Тишина. И снова — три удара, ещё громче.
Ольга прижала нож к юбке, другой рукой щёлкнула засовом. Ледяной ветер ворвался в сени, осыпая её снежной пылью. И на пороге…
“Оль, это я. Вернулся”.
Витя. Её Витя. Тот самый, что пропал десять лет назад. Щетина, усталые глаза, та же ухмылка.
Нож глухо шлёпнулся на пол. Ольга схватилась за косяк.
“Этого не… — она задыхалась. — Тебя же нет”.
“Я здесь”, — он шагнул вперёд, обнял.
Тёплый. Настоящий. Пахнущий морозом и дымом. Ольга вцепилась в его телогрейку, уткнулась лицом в плечо, и слёзы хлынули рекой. Ноги подкосились, они рухнули на пол в прихожей.
“Как?” — только и выдавила она.
“Знаю, не веришь, — Витя гладил её по волосам. — Всё расскажу. Давай закроем дверь, дует”.
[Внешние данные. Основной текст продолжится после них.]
-- ==== Sys2Proof/Machine/Mach.lean ====
section
/-! DEFINITION. The machine without its queue of commands: every register, memory, FIFO, counter and mode of the package. -/

namespace Sys2Proof.Machine

/-- What identifies the part, and what boot has formed of it (R1, R14, R33, R36, R240). -/
structure Part where
  /-- 0 ULX-E9-4X, 1 ULX-E9-4L, 2 ULX-E9-2L. -/
  variant : Nat := 0
  hubStep : Nat := 0x10
  /-- Steppings and Crown revisions of the dies, profile entries and pads (CDC_TPENT_n, CDC_TPPAD_n at key 4 d + n), populated stacks and enabled
  DIL ports. -/
  dieStep : SMap Nat := []
  crowns : SMap Nat := []
  tpEnt : SMap Word := []
  tpPad : SMap Word := []
  /-- By how much the native latencies of a die at the points of R239 differ from the values of the manual, by 8 d + point. -/
  tpNative : SMap Int := []
  stackMask : Nat := 0xFF
  portMask : Nat := 0xFFF
  /-- Bonnet has loaded ID_PART (S1); Brim has loaded the rest (S5); stack revisions are known (S7). -/
  idPart : Bool := false
  idRest : Bool := false
  idHbm : Bool := false
  /-- Native capability set of each die. -/
  dieCaps : SMap Word := []
  /-- Dies in service: present, released at S5 and not held (R453). -/
  dies : List Nat := []
  /-- The package capability set ID_CAP, and whether the profile is formed (R33). -/
  caps : Word := 0
  profValid : Bool := false
  deriving DecidableEq, Repr

/-- The machine. -/
@[ext] structure Mach where
  clk : Clk := {}
  part : Part := {}
  /-- Plain configuration registers, by BAR0 offset; one not listed holds its reset value. -/
  regs : SMap Word := []
  tiles : SMap Tile := []
  dies : SMap Die := []
  groups : SMap Group := []
  flight : List XLine := []
  msgs : List Msg := []
  dil : Dil := {}
  itg : Itg := {}
  hq : HostIf := {}
  trw : Trw := {}
  dig : Digest := {}
  gscs : SMap Gsc := []
  hbms : SMap Stack := []
  ot : ObjTab := {}
  movers : SMap Mover := []
  /-- Shadows that reads of _LO words have latched, by the offset of the _HI word (R500). -/
  shadow : SMap Word := []
  /-- The low words that the hardware uses of 64-bit values held in two registers, taken at the write of the high word (R500). -/
  lows : SMap Word := []
  /-- What the last register or BAR2 read returned: none for a Completer Abort. -/
  rdata : Option (List Word) := some []
  /-- Hub staging SRAM by byte offset, with its uncorrectable and its correctable lines by first byte (R280, R416). -/
  hub : Mem := []
  hubBad : List Nat := []
  hubSoft : List Nat := []
  /-- Host memory by host bus address (R282, R376). -/
  hmem : Mem := []
  /-- The hub's send channels to the intake queues of the query rings (R320), by ring. -/
  qch : SMap SendCh := []
  hbx : Hatbox := {}
  /-- Boots counted by the journal (R439, R452). -/
  boots : Nat := 0
  evc : Evc := {}
  pw : Pw := {}
  sec : Sec := {}
  pins : Pins := {}
  /-- The repair map's entries in fuses and in flash. -/
  fuseFences : List Fence := []
  flashFences : List Fence := []
  /-- The counter that numbers draws of free values (log entry 15). -/
  free : Nat := 0
  deriving DecidableEq, Repr

end Sys2Proof.Machine
end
Помог подняться. Ольга не отпускала его руку, будто он мог рассыпаться в любой миг.
“Пацаны?” — оглянулся он.
“Спят, — она не могла оторвать взгляд от его лица. — Выросли”.
“Знаю”, — он улыбнулся, и в уголках глаз собралась знакомая сеточка морщин.
“Как такое возможно? — дрожащие пальцы коснулись его щеки. — Тебя же… я видела, как…”
“Пойдём, — он взял её за руку. — Надо поговорить. Времени мало”.
Они вернулись в горницу. Ольга зажгла керосиновую лампу. Витя сел на лавку, оглядывал избу, будто старался запомнить каждую щель в бревнах.
“Держишь дом в порядке”, — сказал он, и в голосе дрогнуло.
“О чём ты? — Ольга сжала его руку. — Где был? Почему сейчас?”
Витя глубоко вздохнул, посмотрел прямо в глаза.
“Расскажу. Только присядь”.
Ольга подбросила берёзовых полешек в печь. Пламя вспыхнуло, заиграло оранжевыми бликами по стенам.
Она медлила, потом подошла к буфету, достала его кружку — синюю, с отбитым краем. Десять лет она стояла нетронутой.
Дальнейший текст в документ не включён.